А хорошая песня только помогает и придумывать, и пришивать. Как и золотая игла.
Анна не замечала часов, стало совсем темно – она зажгла свечи и вздрогнула от испуга, когда дверь со скрипом отворилась и на пороге появилась бабушка.
– Анна, дитя, ты в порядке? Ты здорова?
Что это с бабушкой? Почему она не ругается, ведь, судя по всему, Анна пропустила всё, что только можно – и ужин, и вечерние молитвы, и ещё что-нибудь.
– Да, бабушка, я здорова. Со мной всё в порядке. Вы дозволили мне удалиться и шить, я удалилась и шью.
– Ты пугаешь меня, дитя. Ты никогда не пропускала вечернюю трапезу!
Это правда, Анна всегда отличалась от сестёр хорошим аппетитом.
– Бабушка, я увлеклась, – опустила глаза Анна.
– Ну-ка, покажи, чем это ты увлеклась? – строго спросила бабушка и подошла к столу.
Анна поняла, что придётся признаться, и отступила.
– Вот, посмотрите.
Бабушка посмотрела на стол, на Анну, ещё раз на стол… потом села и тяжело оперлась на столешницу.
– Ты где это взяла, признавайся? – а сама бледная-бледная.
Интересно, что она подумала?
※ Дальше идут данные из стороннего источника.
-- ==== Sys2Proof/Decode.lean ====
section
/-! DEFINITION. The command word and its payload: decoder and encoder (spec/30_encoding.md R80 to R86). -/

namespace Sys2Proof

/-- The `OP` value of an operation (R83). -/
def opValue : Opcode → BitVec 8
  | .nop => 0x00#8
  | .regRead => 0x01#8
  | .statusClear => 0x02#8
  | .ringInit => 0x10#8
  | .ringPush => 0x11#8
  | .ringPop => 0x12#8
  | .demodInit => 0x20#8
  | .demodProcess => 0x21#8
  | .audioPull => 0x22#8
  | .specInit => 0x30#8
  | .specWindow => 0x31#8
  | .specMagdb => 0x32#8

/-- The rows of the opcode map, in the order of R83. -/
def opcodeMap : List Opcode :=
  [.nop, .regRead, .statusClear, .ringInit, .ringPush, .ringPop, .demodInit, .demodProcess, .audioPull, .specInit,
    .specWindow, .specMagdb]

/-- The operation an `OP` value stands for; none for an unassigned value (R84). -/
def opcodeOf (op : BitVec 8) : Option Opcode := opcodeMap.find? fun o => opValue o == op

/-- The four commands whose `INST` field selects a ring (R82). -/
def ringAddressed : Opcode → Bool
  | .ringInit | .ringPush | .ringPop | .audioPull => true
  | .nop | .regRead | .statusClear | .demodInit | .demodProcess | .specInit | .specWindow | .specMagdb => false

/-- `OP`, bits 7:0 (R80). -/
def opField (w : U32) : BitVec 8 := w.extractLsb' 0 8

/-- `INST`, bits 11:8 (R80). -/
def instField (w : U32) : BitVec 4 := w.extractLsb' 8 4

/-- `RSV`, bits 31:12 (R80). -/
def rsvField (w : U32) : BitVec 20 := w.extractLsb' 12 20

/-- Why a presented command is no instruction. The first three are `ILLEGAL` words (R81, R82, R84); the last is
outside the interface (R85). -/
inductive DecodeError where
  /-- `RSV` is not zero (R81). -/
  | reservedBits
  /-- `OP` is not in the opcode map (R84). -/
  | unassignedOpcode
  /-- `INST` is out of range for the operation (R82). -/
  | badInst
  /-- The payload is not the operand list of the operation (R85). -/
  | payloadMismatch
deriving DecidableEq, Repr

/-- The ring that `INST` selects, for the two legal values (R82). -/
def ringOf (inst : BitVec 4) : RingId := if inst = 0#4 then .r0 else .r1

/-- `INST` is in range: 0 or 1 for a ring-addressed command, 0 for every other (R82). -/
def instLegal (o : Opcode) (inst : BitVec 4) : Bool :=
  if ringAddressed o then inst == 0#4 || inst == 1#4 else inst == 0#4

/-- The command with operation `o`, ring `r` and this payload; none where the payload is not the operation's operand
list (R86) or a `BYTES` operand is too long (R85). -/
def withPayload (o : Opcode) (r : RingId) (p : List Value) : Option Instr :=
  match o, p with
  | .nop, [] => some .nop
  | .regRead, [.u32 num] => some (.regRead num)
  | .statusClear, [.u32 mask] => some (.statusClear mask)
  | .ringInit, [.u64 capacity] => some (.ringInit r capacity)
  | .ringPush, [.bytes data] => if bytesFit data then some (.ringPush r data) else none
  | .ringPop, [.u64 max] => some (.ringPop r max)
  | .demodInit, [.u32 sampleRate, .u32 audioRate] => some (.demodInit sampleRate audioRate)
  | .demodProcess, [.bytes iq] => if bytesFit iq then some (.demodProcess iq) else none
  | .audioPull, [.u32 frames] => some (.audioPull r frames)
  | .specInit, [.u32 n, .u32 winSel, .f32s table] => some (.specInit n winSel table)
  | .specWindow, [.bytes iq] => if bytesFit iq then some (.specWindow iq) else none
  | .specMagdb, [.cf32s bins] => some (.specMagdb bins)
  | _, _ => none

/-- The decoder: the command that a word and its payload stand for, or why they are none. The checks stand in the
order of spec/60_exceptions.md R204, steps 1 to 3; the payload is looked at last. -/
def decode (w : U32) (p : List Value) : Except DecodeError Instr :=
  if rsvField w ≠ 0#20 then .error .reservedBits
  else match opcodeOf (opField w) with
    | none => .error .unassignedOpcode
    | some o =>
      if instLegal o (instField w) then
        match withPayload o (ringOf (instField w)) p with
        | some i => .ok i
        | none => .error .payloadMismatch
      else .error .badInst

/-- The `INST` value of a ring (R82). -/
def instOf : Option RingId → BitVec 4
  | none => 0#4
  | some .r0 => 0#4
  | some .r1 => 1#4

/-- The command word of a command: `RSV` zero, `INST`, `OP` (R80). -/
def encodeWord (i : Instr) : U32 := 0#20 ++ instOf i.ring? ++ opValue i.opcode

/-- The payload of a command, in the order of R86. -/
def encodePayload : Instr → List Value
  | .nop => []
  | .regRead num => [.u32 num]
  | .statusClear mask => [.u32 mask]
  | .ringInit _ capacity => [.u64 capacity]
  | .ringPush _ data => [.bytes data]
  | .ringPop _ max => [.u64 max]
  | .demodInit sampleRate audioRate => [.u32 sampleRate, .u32 audioRate]
  | .demodProcess iq => [.bytes iq]
  | .audioPull _ frames => [.u32 frames]
  | .specInit n winSel table => [.u32 n, .u32 winSel, .f32s table]
  | .specWindow iq => [.bytes iq]
  | .specMagdb bins => [.cf32s bins]

/-- The encoder: the word and the payload a port presents for a command. -/
def encode (i : Instr) : U32 × List Value := (encodeWord i, encodePayload i)

/-- The payload of an operation with every operand zero or empty (R86). -/
def zeroPayload : Opcode → List Value
  | .nop => []
  | .regRead => [.u32 0#32]
  | .statusClear => [.u32 0#32]
  | .ringInit => [.u64 0#64]
  | .ringPush => [.bytes []]
  | .ringPop => [.u64 0#64]
  | .demodInit => [.u32 0#32, .u32 0#32]
  | .demodProcess => [.bytes []]
  | .audioPull => [.u32 0#32]
  | .specInit => [.u32 0#32, .u32 0#32, .f32s []]
  | .specWindow => [.bytes []]
  | .specMagdb => [.cf32s []]

/-- The command word that the low `nbits` bits of `w` spell, and the all-zero payload of its operation: the table
gives the 32 bits of the word only, and a payload is not part of it (R80). -/
def tableCommand (nbits w : Nat) : U32 × List Value :=
  let word := BitVec.ofNat 32 (w % 2 ^ nbits)
  (word, match opcodeOf (opField word) with
    | some o => zeroPayload o
    | none => [])

/-- What the decoder reads from a row of spec/opcode_table.json: the word `w`, every operand zero or empty. -/
def decodeTableWord (nbits w : Nat) : Option Instr :=
  match decode (tableCommand nbits w).1 (tableCommand nbits w).2 with
  | .ok i => some i
  | .error _ => none

/-- What a command returns when it ends in a fault or a refusal (R87). -/
def failResult : Opcode → List Value
  | .nop => []
  | .regRead => [.u64 0#64]
  | .statusClear => []
  | .ringInit => [.bool false]
  | .ringPush => [.bool false]
  | .ringPop => [.bytes []]
  | .demodInit => [.u32 0#32]
  | .demodProcess => [.i16s []]
  | .audioPull => [.i16s []]
  | .specInit => [.bool false]
  | .specWindow => [.cf32s []]
  | .specMagdb => [.f32s []]

/-- What an `ILLEGAL` word returns: the failure result of the operation its `OP` field names, and nothing where `OP`
is unassigned (R87, R201). DEDUCED, unsafe (notes/assumptions/8.md): R87 has no row for an unassigned `OP`. -/
def illegalResult (w : U32) : List Value :=
  match opcodeOf (opField w) with
  | some o => failResult o
  | none => []

end Sys2Proof
end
Уж явно не то, что Анна пошла молиться, и ей Господь дал всё, что она попросила. И не то, что было на самом деле.
– Бабушка, я ни с кем не спала и никого не грабила.
– Понимаю, – кивнула она. – Откуда тогда?
Понемногу к бабушке возвращался её обычный грозный вид.
– Видите шкатулку? Я получила её в честном бою, – Анна решила подурачиться. Такое у неё было сейчас настроение – море по колено.
– Что? – нахмурилась бабушка.
– Я доблестно сражалась с полчищем огромных пауков в недрах чердака, они были мохнаты и злы, и угрожающе шевелили лапами, и каждый норовил укусить меня за ногу, но я победила их при помощи ведра воды и моего верного веника! И мне достался ценный приз – шкатулка, которую они охраняли не одно десятилетие! – Анна взяла со стола старый ящичек и с поклоном подала его бабушке.
– Что? Шкатулка моей матери? – бабушка взяла её и открыла. – Да, я помню эту брошь, и эти серьги… а вот в этом кольце была недурная жемчужина, она потерялась, к сожалению…
– Это шкатулка леди Элеанор, моей прабабушки? – восхитилась Анна.
– Точно. Никто уже и не помнил о ней. Пришивай, деточка, всё правильно, – бабушка вернула шкатулку Анне. – Всё равно этот олух, твой отец, не может тебя как надо ни одеть, ни украсить, дай-то бог, чтобы хотя бы муж у тебя оказался неглупый и не скупой! А если Кэтрин тебе хоть слово скажет – так не её это драгоценности, а мои, если уж на то пошло, и я отдаю их тебе.
– Спасибо, бабушка, – Анна так обрадовалась разрешению сомнительной ситуации, что обняла бабушку и расцеловала.
Потом опомнилась и поцеловала руку.
– А сейчас ступай спать, ясно? – сказала старая леди.
– Да, бабушка, – Анна закрепила нитку, задула свечи и пошла за ней в спальню.
* * *
У Анны получилось самое лучшее платье на всём белом свете. Нет, иная дама непременно бы наморщила нос – и камней маловато, и вышивки, и ткань самая простая. Но в столицу её никто не везёт, ко двору представлять не собираются, ей в замке зимовать, здесь снег и холодно, поэтому и камней достаточно, и о лишней паре тёплых чулок не забыть бы.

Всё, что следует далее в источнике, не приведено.